А Тяпа не отвечал. Тяпа, казалось, не замечал этих обидных выкриков. И все катился да катился себе мимо, как колобок. И, как колобок, улыбался своей светлой, кроткой улыбкой.
— Нету, ни которого нету в живых. Оба убиты — и Гаврило, и Алексей, вздохнул Евсей. — И у тебя родитель, сказывают, остался там?
— Остался.
— О, господи, господи! Сколько народушку побито. Весь цвет в войне выгорел. А семья-то у вас большая?
— Шестеро, кроме меня.
— Ох, Михайлушко, Михайлушко! Ну дак тебе досталось. Взвалила война на твои плечи ношу…
Михаил встал.
— Я насчет бревен зашел сказать. Это я увез их с твоей избы.
Евсей махнул рукой:
— Что ты, бог с тобой, Иванович. Не ты начал рушить мое строенье, не ты кончил. Сеструха[4] Марфа Павловна пригрела меня, и слава богу.
— В общем, так, — сказал Михаил. — Мне чужого не надо. Нарублю и отдам.
— Нету чужих, Михайлушко. Все люди родня. А мы с тобой еще родники по крови. Не слыхал? Так, так. Спроси у старых людей Старые-то люди помнят. Мой-то отец да матерь твоего отца — бабушка тебе — троюродными братом да сестрой доводились. Отец у тебя помнил. Бывало, выпьет, дядей назовет. Ничего, шибкой был, а худого слова не скажу. Обходительный со мной был…
В избу вошла запыхавшаяся Лизка:
— Вот где он! Я по всей деревне ищу, а он как не знает, что баня поспела.
— Сестра тебе? — спросил Евсей. — Как звать-то?
— Лизаветой, — сказала Лизка и хмуро, почти враждебно посмотрела на Евсея.
— Так, так, — ласковой улыбкой ответил ей Евсей. — Лизавета Ивановна, значит. Характером-то, кабыть, в бабку Матрену Прокопьевну. Счастливая будешь.
Михаил с каким-то смутным и непонятно-тревожным чувством вышел на улицу.
ГЛАВА ВТОРАЯ
Эх, жар-суховей, пар-береза на спине! В Пекашине любили попариться. Бывало, в субботу стукоток стоит за колодцами, у болота (там банный ряд): трещат, хлопают двери, раскаленные мужики да парни вылетают в белом облаке и бух-бух в снежный сумет или в озерину.
И в войну не забывали баню, в самые черные дни топили. А как же иначе, если это и твоя единственная отрада в жизни, и твоя оборона от всех болезней и хворостей?

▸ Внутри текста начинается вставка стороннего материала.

-- ==== Sys2Proof/Certificates/Slice0/Obligations.lean ====
section
/-! DEFINITION. The statements about the model. -/

open Sys2Proof Sys2Proof.Machine

/-- A step takes the command at the front of the queue and runs it on the rest. -/
def Obligations.StepRunsFront : Prop :=
  ∀ (c : Instr) (s : State), step { s with pending := c :: s.pending } = exec c s

/-- A device whose clock is in range and that nothing holds in reset or has stopped completes every command. Once
REF_CLK is lost every command but the assertion of PERST0_N and the loss of VDD_AON faults by that name; a device that
is held in reset or has stopped takes no command but those of power, clocks and reset inputs, and the completion of a
copy to flash, and stays as it is. -/
def Obligations.VoidAndStopped : Prop :=
  ∀ (c : Instr) (s : State),
    (Live s → Completes c s) ∧
    (s.power.clockVoid = true → c ≠ .perst0NAssert → c ≠ .vddAonLoss → exec c s = .fault .clockVoid) ∧
    (s.power.clockVoid = false → running s = false →
      (∀ r, c ≠ .railUndervoltage r ∧ c ≠ .railSequence r ∧ c ≠ .railInRange r) → (∀ b, c ≠ .fundamentalReset b) →
      c ∉ [.perst0NAssert, .vddAonLoss, .powerOn, .copyComplete] → exec c s = .next s)

/-- What reset leaves: a running device in Daybreak with the tick count, full time, the epoch base and the Midnight
count at 0 and INCR at 2^42, no lock requested or in force, cluster 16 in the spare role and the others active, both
host links down, nothing in memory, no frame, thread or entry, and BOOT 1 with its first records. -/
def Obligations.ResetValues : Prop :=
  let s := State.reset
  Live s ∧ s.tick = 0 ∧ fullUnits s = 0 ∧ s.tbs.base = 0 ∧ s.tbs.midnights = 0 ∧ s.tbs.incr = 2 ^ 42 ∧
    stage s = 0 ∧ word s 0x200000 = 0 ∧ word s 0x200004 = 0 ∧ clusterRole s 16 = 1 ∧
    (∀ n, n < 16 → clusterRole s n = 0) ∧ (endpoint s .h0).down = true ∧ (endpoint s .h1).down = true ∧
    s.mem = [] ∧ s.frames = [] ∧ s.threads = [] ∧ s.entries = [] ∧ s.pending = [] ∧ s.recorder.boot = 1 ∧
    (s.recorder.morning.map fun e => e.code) = [1]

/-- The reset state is canonical. -/
def Obligations.ResetCanonical : Prop := Canonical State.reset

/-- Every step keeps the canonical forms: memory and register words list rising keys and nothing at its reset value,
and so do every thread's registers and header buffer, and threads and frames stand by rising number. -/
def Obligations.CanonicalKept : Prop := ∀ s t : State, Canonical s → step s = .next t → Canonical t

/-- The words of every well-formed Falfimi instruction decode to it, with every operand at every value that its
encoding admits; and the words that decode to an instruction are that instruction's, so that no bit of a legal word is
dropped. -/
def Obligations.WordsRoundTrip : Prop :=
  (∀ i : Instr, i.wf = true → encodeInstr i ≠ [] → ∃ t, decodeInstr t (encodeInstr i) = some i) ∧
    ∀ (t : Tid) (ws : List Word) (i : Instr), decodeInstr t ws = some i →
      encodeInstr i = ws.take (encodeInstr i).length ∧ encodeInstr i ≠ [] ∧ i.wf = true

/-- Two-operand ALU instructions: g[RD] takes the function of the row of R113 one tick on when the guard holds, and is
not written when it does not. Nothing else of the machine changes. SEL writes g[RA] or g[RB] by the guard; CLZ, CTZ
and POPC count bits, 64 for a zero operand of CLZ and CTZ; the byte swaps reverse the low 2, 4 or 8 bytes. -/
def Obligations.AluResults : Prop :=
  (∀ (t : Tid) (rd ra rb : BitVec 5) (gd : Guard) (s : State),
     let a := gReg (thread s t) ra
     let b := gReg (thread s t) rb
     let gives := fun (c : Instr) (v : DWord) => Issues s t c [.g rd, .g ra, .g rb, .p gd.pq] true →
       Runs c s (OneResult t (.g rd) (if guardOf (thread s t) gd then some v else none) 1 s)
     gives (.add t rd ra rb gd) (a + b) ∧ gives (.sub t rd ra rb gd) (a - b) ∧ gives (.mul t rd ra rb gd) (a * b) ∧
     gives (.mulhu t rd ra rb gd) (BitVec.ofNat 64 (a.toNat * b.toNat / 2 ^ 64)) ∧
     gives (.and_ t rd ra rb gd) (a &&& b) ∧ gives (.or_ t rd ra rb gd) (a ||| b) ∧
     gives (.xor_ t rd ra rb gd) (a ^^^ b) ∧ gives (.andn t rd ra rb gd) (a &&& ~~~b) ∧
     gives (.shl t rd ra rb gd) (a <<< (b.toNat % 64)) ∧ gives (.shr t rd ra rb gd) (a >>> (b.toNat % 64)) ∧
     gives (.sar t rd ra rb gd) (a.sshiftRight (b.toNat % 64)) ∧
     gives (.rol t rd ra rb gd) (a.rotateLeft (b.toNat % 64)) ∧
     gives (.min_ t rd ra rb gd) (if a.toInt < b.toInt then a else b) ∧
     gives (.max_ t rd ra rb gd) (if a.toInt < b.toInt then b else a) ∧
     gives (.minu t rd ra rb gd) (if a.toNat < b.toNat then a else b) ∧
     gives (.maxu t rd ra rb gd) (if a.toNat < b.toNat then b else a)) ∧
  (∀ (t : Tid) (rd ra rb : BitVec 5) (gd : Guard) (s : State),
     let a := gReg (thread s t) ra
     let b := gReg (thread s t) rb
     let gives := fun (c : Instr) (v : DWord) => Issues s t c [.g rd, .g ra, .g 0, .p gd.pq] true →
       Runs c s (OneResult t (.g rd) (if guardOf (thread s t) gd then some v else none) 1 s)
     (Issues s t (.sel t rd ra rb gd) [.g rd, .g ra, .g rb, .p gd.pq] true →
       Runs (.sel t rd ra rb gd) s
         (OneResult t (.g rd) (some (if guardOf (thread s t) gd then a else b)) 1 s)) ∧
     (∃ v : DWord, gives (.clz t rd ra gd) v ∧ (a = 0 → v = 64) ∧
       (a ≠ 0 → v.toNat < 64 ∧ 2 ^ (63 - v.toNat) ≤ a.toNat ∧ a.toNat < 2 ^ (64 - v.toNat))) ∧
     (∃ v : DWord, gives (.ctz t rd ra gd) v ∧ (a = 0 → v = 64) ∧
       (a ≠ 0 → v.toNat < 64 ∧ a.toNat % 2 ^ v.toNat = 0 ∧ a.toNat / 2 ^ v.toNat % 2 = 1)) ∧
     gives (.popc t rd ra gd) (BitVec.ofNat 64 ((List.range 64).countP fun i => a.getLsbD i)) ∧
     (∃ v : DWord, gives (.bsw16 t rd ra gd) v ∧ le 2 v.toNat = be 2 a.toNat ∧ v.toNat < 2 ^ 16) ∧
     (∃ v : DWord, gives (.bsw32 t rd ra gd) v ∧ le 4 v.toNat = be 4 a.toNat ∧ v.toNat < 2 ^ 32) ∧
     (∃ v : DWord, gives (.bsw64 t rd ra gd) v ∧ le 8 v.toNat = be 8 a.toNat))
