/-! ### setWord64 -/

@[simp] theorem setWord64_power (s : State) (a v : Nat) : (setWord64 s a v).power = s.power := rfl
@[simp] theorem setWord64_tick (s : State) (a v : Nat) : (setWord64 s a v).tick = s.tick := rfl
@[simp] theorem setWord64_tbs (s : State) (a v : Nat) : (setWord64 s a v).tbs = s.tbs := rfl
@[simp] theorem setWord64_boundary (s : State) (a v : Nat) : (setWord64 s a v).boundary = s.boundary := rfl
@[simp] theorem setWord64_undo (s : State) (a v : Nat) : (setWord64 s a v).undo = s.undo := rfl
@[simp] theorem setWord64_versions (s : State) (a v : Nat) : (setWord64 s a v).versions = s.versions := rfl
@[simp] theorem setWord64_shadow (s : State) (a v : Nat) : (setWord64 s a v).shadow = s.shadow := rfl
@[simp] theorem setWord64_commits (s : State) (a v : Nat) : (setWord64 s a v).commits = s.commits := rfl
@[simp] theorem setWord64_latch (s : State) (a v : Nat) : (setWord64 s a v).latch = s.latch := rfl
@[simp] theorem setWord64_reply (s : State) (a v : Nat) : (setWord64 s a v).reply = s.reply := rfl
@[simp] theorem setWord64_mem (s : State) (a v : Nat) : (setWord64 s a v).mem = s.mem := rfl
@[simp] theorem setWord64_frames (s : State) (a v : Nat) : (setWord64 s a v).frames = s.frames := rfl
@[simp] theorem setWord64_nextFrame (s : State) (a v : Nat) : (setWord64 s a v).nextFrame = s.nextFrame := rfl
@[simp] theorem setWord64_admissions (s : State) (a v : Nat) : (setWord64 s a v).admissions = s.admissions := rfl
@[simp] theorem setWord64_threads (s : State) (a v : Nat) : (setWord64 s a v).threads = s.threads := rfl
@[simp] theorem setWord64_cores (s : State) (a v : Nat) : (setWord64 s a v).cores = s.cores := rfl
@[simp] theorem setWord64_clusters (s : State) (a v : Nat) : (setWord64 s a v).clusters = s.clusters := rfl
@[simp] theorem setWord64_locks (s : State) (a v : Nat) : (setWord64 s a v).locks = s.locks := rfl
@[simp] theorem setWord64_chans (s : State) (a v : Nat) : (setWord64 s a v).chans = s.chans := rfl
@[simp] theorem setWord64_due (s : State) (a v : Nat) : (setWord64 s a v).due = s.due := rfl
@[simp] theorem setWord64_classes (s : State) (a v : Nat) : (setWord64 s a v).classes = s.classes := rfl
@[simp] theorem setWord64_sliceOf (s : State) (a v : Nat) : (setWord64 s a v).sliceOf = s.sliceOf := rfl
@[simp] theorem setWord64_taken (s : State) (a v : Nat) : (setWord64 s a v).taken = s.taken := rfl
@[simp] theorem setWord64_jobs (s : State) (a v : Nat) : (setWord64 s a v).jobs = s.jobs := rfl
@[simp] theorem setWord64_ruleSets (s : State) (a v : Nat) : (setWord64 s a v).ruleSets = s.ruleSets := rfl
@[simp] theorem setWord64_entries (s : State) (a v : Nat) : (setWord64 s a v).entries = s.entries := rfl
@[simp] theorem setWord64_changes (s : State) (a v : Nat) : (setWord64 s a v).changes = s.changes := rfl
@[simp] theorem setWord64_learns (s : State) (a v : Nat) : (setWord64 s a v).learns = s.learns := rfl
@[simp] theorem setWord64_learnMarks (s : State) (a v : Nat) : (setWord64 s a v).learnMarks = s.learnMarks := rfl
@[simp] theorem setWord64_overlays (s : State) (a v : Nat) : (setWord64 s a v).overlays = s.overlays := rfl
@[simp] theorem setWord64_dma (s : State) (a v : Nat) : (setWord64 s a v).dma = s.dma := rfl
@[simp] theorem setWord64_groups (s : State) (a v : Nat) : (setWord64 s a v).groups = s.groups := rfl
@[simp] theorem setWord64_conns (s : State) (a v : Nat) : (setWord64 s a v).conns = s.conns := rfl
@[simp] theorem setWord64_targets (s : State) (a v : Nat) : (setWord64 s a v).targets = s.targets := rfl
@[simp] theorem setWord64_ctrls (s : State) (a v : Nat) : (setWord64 s a v).ctrls = s.ctrls := rfl
@[simp] theorem setWord64_notices (s : State) (a v : Nat) : (setWord64 s a v).notices = s.notices := rfl
@[simp] theorem setWord64_recorder (s : State) (a v : Nat) : (setWord64 s a v).recorder = s.recorder := rfl
@[simp] theorem setWord64_mailboxes (s : State) (a v : Nat) : (setWord64 s a v).mailboxes = s.mailboxes := rfl
@[simp] theorem setWord64_endpoints (s : State) (a v : Nat) : (setWord64 s a v).endpoints = s.endpoints := rfl
@[simp] theorem setWord64_functions (s : State) (a v : Nat) : (setWord64 s a v).functions = s.functions := rfl
@[simp] theorem setWord64_rings (s : State) (a v : Nat) : (setWord64 s a v).rings = s.rings := rfl
@[simp] theorem setWord64_cplDue (s : State) (a v : Nat) : (setWord64 s a v).cplDue = s.cplDue := rfl
@[simp] theorem setWord64_signals (s : State) (a v : Nat) : (setWord64 s a v).signals = s.signals := rfl
@[simp] theorem setWord64_peerSlots (s : State) (a v : Nat) : (setWord64 s a v).peerSlots = s.peerSlots := rfl
@[simp] theorem setWord64_delivered (s : State) (a v : Nat) : (setWord64 s a v).delivered = s.delivered := rfl
@[simp] theorem setWord64_ledger (s : State) (a v : Nat) : (setWord64 s a v).ledger = s.ledger := rfl
@[simp] theorem setWord64_ports (s : State) (a v : Nat) : (setWord64 s a v).ports = s.ports := rfl
@[simp] theorem setWord64_nodes (s : State) (a v : Nat) : (setWord64 s a v).nodes = s.nodes := rfl
@[simp] theorem setWord64_cellsDue (s : State) (a v : Nat) : (setWord64 s a v).cellsDue = s.cellsDue := rfl
@[simp] theorem setWord64_buckets (s : State) (a v : Nat) : (setWord64 s a v).buckets = s.buckets := rfl
@[simp] theorem setWord64_buckets2 (s : State) (a v : Nat) : (setWord64 s a v).buckets2 = s.buckets2 := rfl
@[simp] theorem setWord64_drops (s : State) (a v : Nat) : (setWord64 s a v).drops = s.drops := rfl
@[simp] theorem setWord64_sas (s : State) (a v : Nat) : (setWord64 s a v).sas = s.sas := rfl
@[simp] theorem setWord64_errors (s : State) (a v : Nat) : (setWord64 s a v).errors = s.errors := rfl
@[simp] theorem setWord64_handover (s : State) (a v : Nat) : (setWord64 s a v).handover = s.handover := rfl
@[simp] theorem setWord64_boot (s : State) (a v : Nat) : (setWord64 s a v).boot = s.boot := rfl
@[simp] theorem setWord64_spdm (s : State) (a v : Nat) : (setWord64 s a v).spdm = s.spdm := rfl
@[simp] theorem setWord64_ncsi (s : State) (a v : Nat) : (setWord64 s a v).ncsi = s.ncsi := rfl
@[simp] theorem setWord64_mgmt (s : State) (a v : Nat) : (setWord64 s a v).mgmt = s.mgmt := rfl
@[simp] theorem setWord64_freeReads (s : State) (a v : Nat) : (setWord64 s a v).freeReads = s.freeReads := rfl
@[simp] theorem setWord64_draws (s : State) (a v : Nat) : (setWord64 s a v).draws = s.draws := rfl
@[simp] theorem setWord64_pending (s : State) (a v : Nat) : (setWord64 s a v).pending = s.pending := rfl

Пряслинская баня была приметна не сама по себе — какие же особые приметы у черной бани? Она была приметна кустами — двумя черемшинами и пятком тоненьких рябинок, росшими возле сенцев.
Летом — что и говорить — приятный дух от черемшинок, но если бы эти кусты не были посажены отцом, Михаил и дня бы не держал их у бани. Приманка для ребят — вот что такое эти кусты. Особенно черемуха. Весной и осенью каждый пацан лезет на нее, а раз пацан возле бани — не бывать стеклу в окошке. Это уж точно. И в окошке пряслинской бани вечно торчит веник.
— Алё? — подал голос Михаил, входя в сенцы. — Есть жар?
— Есть, наверно. Мне с этим жаром-паром не на луну лететь, — замысловато ответил из бани Егорша.
В бане из-за веника в оконце было темновато, и Егорша, растянувшийся на полку, напомнил березовый кряжик. Михаил против него был мужик. Кожей смуглый — в материн род, а всем остальным — и костью, и силой — в отца.
Горбясь под низким черным потолком, он дотронулся пальцем до каменки хорошо накалена! — и зашуршал березовым веником.
Егорша панически приподнялся на полку:
— Ты что — опять будешь устраивать Африку?
— Да, надо немножко кровь разогнать. У меня что-то ухо правое ломит надуло, наверно, на реке.
— Ну, тут наши пути-дороги расходятся, — сказал Егорша.
— А ты знаешь, кого я сейчас видел?
— Кого? — спросил Егорша, слезая с полка.
— Попа!
— Какой это, к хрену, поп! Дурак старый — вот кто.